Did you try ChatGPT?

[–] mushroommunk@lemmy.today 4 points 3 days ago (1 children)

Funny how people who's job it is to write can sometimes write gooder than us common folk.

[–] stepan@lemmy.cafe 3 points 2 days ago

funny for the writer elite maybe >:(

[–] raspberriesareyummy@lemmy.world 16 points 3 days ago (1 children)

I had this "shower" thought when chatting with a friend and getting an obviously LLM-generated answer to a grammar question I had (needless to say the LLM answer misunderstood the nuance of my question just as much as the friend did before). Thank you for linking the article, I will share that with my friend to explain my strong reaction ("please never ever do that again")

[–] mushroommunk@lemmy.today 8 points 3 days ago

AI and someone who uses AI missed nuance? This is my surprised face. (- _ -⁠)

[–] fizzle@quokk.au 6 points 3 days ago

The most annoying part - the recipients email client probably offered to summarise with an LLM. My bot makes slop for your bot to interpret.

Its the most inefficient form of communication ever devised. Please decompress my prompt 1000x so the recipient can compress it back to my prompt.

I will say though, even a chatgpt email tells you a lot about the sender.

[–] jjpamsterdam@feddit.org 3 points 2 days ago

Thank you for this great answer! It's something I intuitively felt but couldn't put my finger on with the same surgical precision you just did.

[–] Yaky@slrpnk.net 3 points 3 days ago

The question I ask is "How do you justify saving your time at expense of others' time?"
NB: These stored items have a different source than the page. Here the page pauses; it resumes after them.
-- ==== Sys2Proof/Syntax.lean ====
section
/-! DEFINITION. The commands of the block: every row of spec/opcode_table.json is one constructor of `Instr`. The
four field records are the four formats of R202, reserved bits included, so that the checks of R203 are the
machine's and not the reader's. -/

namespace Sys2Proof

/-- Fields of a CTRL word below its opcode (R202). -/
structure CtrlF where
  sa : BitVec 5
  f : BitVec 1
  rsv : BitVec 2
  imm16 : BitVec 16
  off32 : BitVec 32
  deriving DecidableEq, Repr

/-- Fields of a SCALAR word below its opcode (R202). -/
structure ScalF where
  sd : BitVec 5
  sa : BitVec 5
  sb : BitVec 5
  fn : BitVec 5
  rsv : BitVec 4
  imm32 : BitVec 32
  deriving DecidableEq, Repr

/-- Fields of a TENSOR word below its opcode (R202). -/
structure TensF where
  dd : BitVec 4
  da : BitVec 4
  db : BitVec 4
  dc : BitVec 4
  pm : BitVec 3
  ts : BitVec 2
  slot : BitVec 3
  sx : BitVec 5
  mode : BitVec 27
  deriving DecidableEq, Repr

/-- Fields of a SYNC word below its opcode (R202). -/
structure SyncF where
  sa : BitVec 5
  rsv : BitVec 3
  group : BitVec 16
  imm32 : BitVec 32
  deriving DecidableEq, Repr

/-- Who makes a register access (R527, R537, R544): the physical function, the virtual function of a parcel, or
management. -/
inductive Req
  | pf
  | vf (p : BitVec 2)
  | mgt
  deriving DecidableEq, Repr

/-- Width of a BAR0 access in bits (R12). -/
inductive AccWidth
  | w8
  | w16
  | w32
  | w64
  deriving DecidableEq, Repr

/-- A BAR0 access (R12): its requester, its byte offset in the 64 MiB of BAR0, its width, and the value of a write, in the
low bits. -/
structure RegAcc where
  req : Req
  addr : BitVec 26
  width : AccWidth
  v : BitVec 64
  deriving DecidableEq, Repr

/-- The instructions of the test port (R570); `debug` is every other. -/
inductive TapInst
  | bypass
  | idcode
  | sample
  | extest
  | extestPulse
  | extestTrain
  | debug
  deriving DecidableEq, Repr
Haven't heard a good answer, just mumbling "it can be set to be less verbose..."

[–] BedSharkPal@lemmy.ca 4 points 3 days ago

Damn. Nailed it.

[–] raspberriesareyummy@lemmy.world 2 points 3 days ago* (last edited 3 days ago) (2 children)

Question: why does the linked lemmy.today "theatlantic@ibbit.at" show up here on lemmy.world (https://lemmy.world/c/theatlantic@ibbit.at), but there are zero posts visible in the community? I mean - since you commented from lemmy.today, we are clearly federated? I am confused - I wanted to comment on the article you linked with a question, but I can't find it via lemmy.world :(

Edit: Mhh... it seems I could send a federation request specifically for that community. I have done that, I hope someone will respond to it.

[–] mushroommunk@lemmy.today 4 points 3 days ago (1 children)

Federation sometimes has a few quirks. Seems like you figures it out though

[–] raspberriesareyummy@lemmy.world 1 points 3 days ago (1 children)

Yeah, it's working now :) This was the first time I experienced having to subscribe to be able to see posts from a community. Still weird, but if I assume correctly that this works like the Usenet, if I unsubscribe again, now that the community is federated properly, the posts should remain visible to everyone @lemmy.world?

[–] mushroommunk@lemmy.today 2 points 3 days ago

That's my understanding but I've not played with it too much

[–] Rhynoplaz@lemmy.world 1 points 3 days ago* (last edited 3 days ago)

Let me go ask AI and copy the response for you.